Logic alone stopped him. It had been eleven years between murders. Another one was not likely to occur within a week of the second. Perhaps there would never be another one. Perhaps Marybeth had been killed by a wandering psychopath (Rachel’s pet theory) and Glenda’s was just a good copy of the first. Maybe Tom Watkins was smarter than he looked. Or perhaps—God, who knew? The possibilities were endless.
No, he did not
really
think Rachel was in danger. But he had been wrong before. And life had taught him to be wary.
If he was the link, who outside of her family knew about himself and Rachel?

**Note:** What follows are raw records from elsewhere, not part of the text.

theorem State.vdmRequest_keeps (n : Port) (i : ℕ) (hk : Keeps ⟨H1, H2, H3, false, false, H6, H7, H8, H9, H10, H11, H12, H13, H14, false⟩ s0 s) : Keeps ⟨H1, H2, H3, false, false, H6, H7, H8, H9, H10, H11, H12, H13, H14, false⟩ s0 (State.vdmRequest s n i) := by
  unfold State.vdmRequest
  extract_lets -merge -underBinder +onlyGivenNames x0 x1 x2 x3
  refine Keeps.ite (fun _ => ?_) (fun _ => ?_)
  · exact Keeps.ite (fun _ => State.dpStatus_keeps _ _ hk) (fun _ => hk)
  · refine Keeps.ite (fun _ => ?_) (fun _ => ?_)
    · exact State.vdmReply_keeps _ _ _ _ hk
    · refine Keeps.ite (fun _ => ?_) (fun _ => ?_)
      · exact State.vdmReply_keeps _ _ _ _ hk
      · split
        · exact Keeps.ite (fun _ => State.vdmReply_keeps _ _ _ _ (State.modFw_keeps _ _ hk)) (fun _ => State.vdmReply_keeps _ _ _ _ hk)
        · extract_lets -merge -underBinder +onlyGivenNames x4
          exact Keeps.ite (fun _ => State.vdmReply_keeps _ _ _ _ (State.modFw_keeps _ _ hk)) (fun _ => State.vdmReply_keeps _ _ _ _ hk)
        · exact Keeps.ite (fun _ => State.vdmReply_keeps _ _ _ _ hk) (fun _ => State.vdmReply_keeps _ _ _ _ hk)
        · extract_lets -merge -underBinder +onlyGivenNames x5
          have hx5 : Keeps ⟨H1, H2, H3, false, false, H6, H7, H8, H9, H10, H11, H12, H13, H14, false⟩ s0 x5 := State.put_keeps _ _ _ (State.put_keeps _ _ _ (State.put_keeps _ _ _ hk))
          try clear_value x5
          extract_lets -merge -underBinder +onlyGivenNames x6
          have hx6 : Keeps ⟨H1, H2, H3, false, false, H6, H7, H8, H9, H10, H11, H12, H13, H14, false⟩ s0 x6 := Keeps.ite (fun _ => State.put_keeps _ _ _ hx5) (fun _ => hx5)
          try clear_value x6
          exact Keeps.ite (fun _ => State.vdmReply_keeps _ _ _ _ (State.modeRecord_keeps _ (State.vdmEvt_keeps _ _ hx6))) (fun _ => State.vdmReply_keeps _ _ _ _ hk)
        · exact Keeps.ite (fun _ => State.vdmReply_keeps _ _ _ _ (State.modeRecord_keeps _ (State.vdmEvt_keeps _ _ (State.modeClear_keeps _ _ hk)))) (fun _ => State.vdmReply_keeps _ _ _ _ hk)
        · exact Keeps.ite (fun _ => State.vdmReply_keeps _ _ _ _ (State.wr_keeps _ _ _ hk)) (fun _ => State.vdmReply_keeps _ _ _ _ hk)
        · extract_lets -merge -underBinder +onlyGivenNames x7
          have hx7 : Keeps ⟨H1, H2, H3, false, false, H6, H7, H8, H9, H10, H11, H12, H13, H14, false⟩ s0 x7 := State.modeRecord_keeps _ (State.put_keeps _ _ _ (State.wr_keeps _ _ _ hk))
          try clear_value x7
          exact Keeps.ite (fun _ => State.vdmReply_keeps _ _ _ _ (State.modFw_keeps _ _ hx7)) (fun _ => State.vdmReply_keeps _ _ _ _ hk)
        · exact State.vdmReply_keeps _ _ _ _ hk

theorem State.vdmTimeout_keeps (n : Port) (q : VdmReq) (hk : Keeps ⟨H1, H2, H3, false, false, H6, H7, H8, H9, H10, H11, H12, H13, H14, false⟩ s0 s) : Keeps ⟨H1, H2, H3, false, false, H6, H7, H8, H9, H10, H11, H12, H13, H14, false⟩ s0 (State.vdmTimeout s n q) := by
  unfold State.vdmTimeout
  extract_lets -merge -underBinder +onlyGivenNames x0 x1
  have hx1 : ∀ a0, Keeps ⟨H1, H2, H3, false, false, H6, H7, H8, H9, H10, H11, H12, H13, H14, false⟩ s0 (x1 a0) := by
    intro s2_0
    unfold x1
    beta_reduce
    exact State.modFw_keeps _ _ (State.fwSend_keeps _ _ _ _ _ hk)
  try clear_value x1
  refine Keeps.ite (fun _ => ?_) (fun _ => ?_)
  · refine hx1 _
  · refine Keeps.ite (fun _ => ?_) (fun _ => ?_)
    · exact State.amsDone_keeps _ (State.modeRecord_keeps _ (State.vdmEvt_keeps _ _ (State.modeClear_keeps _ _ hk)))
    · refine Keeps.ite (fun _ => ?_) (fun _ => ?_)
      · refine Keeps.ite (fun _ => ?_) (fun _ => ?_)
        · exact State.discEnd_keeps _ _ hk
        · refine hx1 _
      · exact State.amsDone_keeps _ (State.modFw_keeps _ _ hk)

theorem State.cableTimeout_keeps (n : Port) (q : VdmReq) (hk : Keeps ⟨H1, H2, H3, H4, false, H6, H7, H8, H9, H10, H11, H12, H13, H14, false⟩ s0 s) : Keeps ⟨H1, H2, H3, H4, false, H6, H7, H8, H9, H10, H11, H12, H13, H14, false⟩ s0 (State.cableTimeout s n q) := by
  unfold State.cableTimeout
  exact Keeps.ite (fun _ => State.modFw_keeps _ _ (State.fwSend_keeps _ _ _ _ _ hk)) (fun _ => State.amsDone_keeps _ (State.modFw_keeps _ _ hk))

theorem State.vdmRediscover_keeps (n : Port) (hk : Keeps ⟨H1, H2, H3, H4, false, H6, H7, H8, H9, H10, H11, H12, H13, H14, false⟩ s0 s) : Keeps ⟨H1, H2, H3, H4, false, H6, H7, H8, H9, H10, H11, H12, H13, H14, false⟩ s0 (State.vdmRediscover s n) := by
  unfold State.vdmRediscover
  exact Keeps.ite (fun _ => State.discStart_keeps _ hk) (fun _ => hk)

theorem State.vdmEnter_keeps (n : Port) (hk : Keeps ⟨H1, H2, H3, H4, false, H6, H7, H8, H9, H10, H11, H12, H13, H14, false⟩ s0 s) : Keeps ⟨H1, H2, H3, H4, false, H6, H7, H8, H9, H10, H11, H12, H13, H14, false⟩ s0 (State.vdmEnter s n) := by
  unfold State.vdmEnter
  extract_lets -merge -underBinder +onlyGivenNames x0 x1 x2
  exact Keeps.ite (fun _ => State.put_keeps _ _ _ hk) (fun _ => Keeps.ite (fun _ => State.enterMode_keeps _ _ _ _ hk) (fun _ => hk))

There was Rachel’s mother, whom he knew basically as a disembodied, disapproving voice on the other end of the phone, and her sister, Becky, who’d been the most popular girl in her class at school. Becky was little, like Rachel, but more vivacious, more sure of her own attractiveness, more the kind of woman who would appeal to a cross-section of men. He’d always admired Becky from afar—her physical attributes, which she shared with her sister, were of the type that had always
appealed to him—but it had been Rachel he’d lusted after even then. Between himself and Rachel, there had always been an awareness, an indescribable spark.
Soulmates. That’s what they were. Johnny’s lips lifted wryly as he considered that. How hopelessly romantic—and stupid—that sounded. He’d always heard that love brought strong men to their knees and turned their brains to mush. Maybe he’d better think twice about getting his hair cut.
He acquitted her mother and sister of wishing harm to Rachel. They were a thousand times more likely to murder him than her.
Besides, Glenda had been tall and strong for a woman. To murder her so quickly and viciously would have required an enormous amount of strength.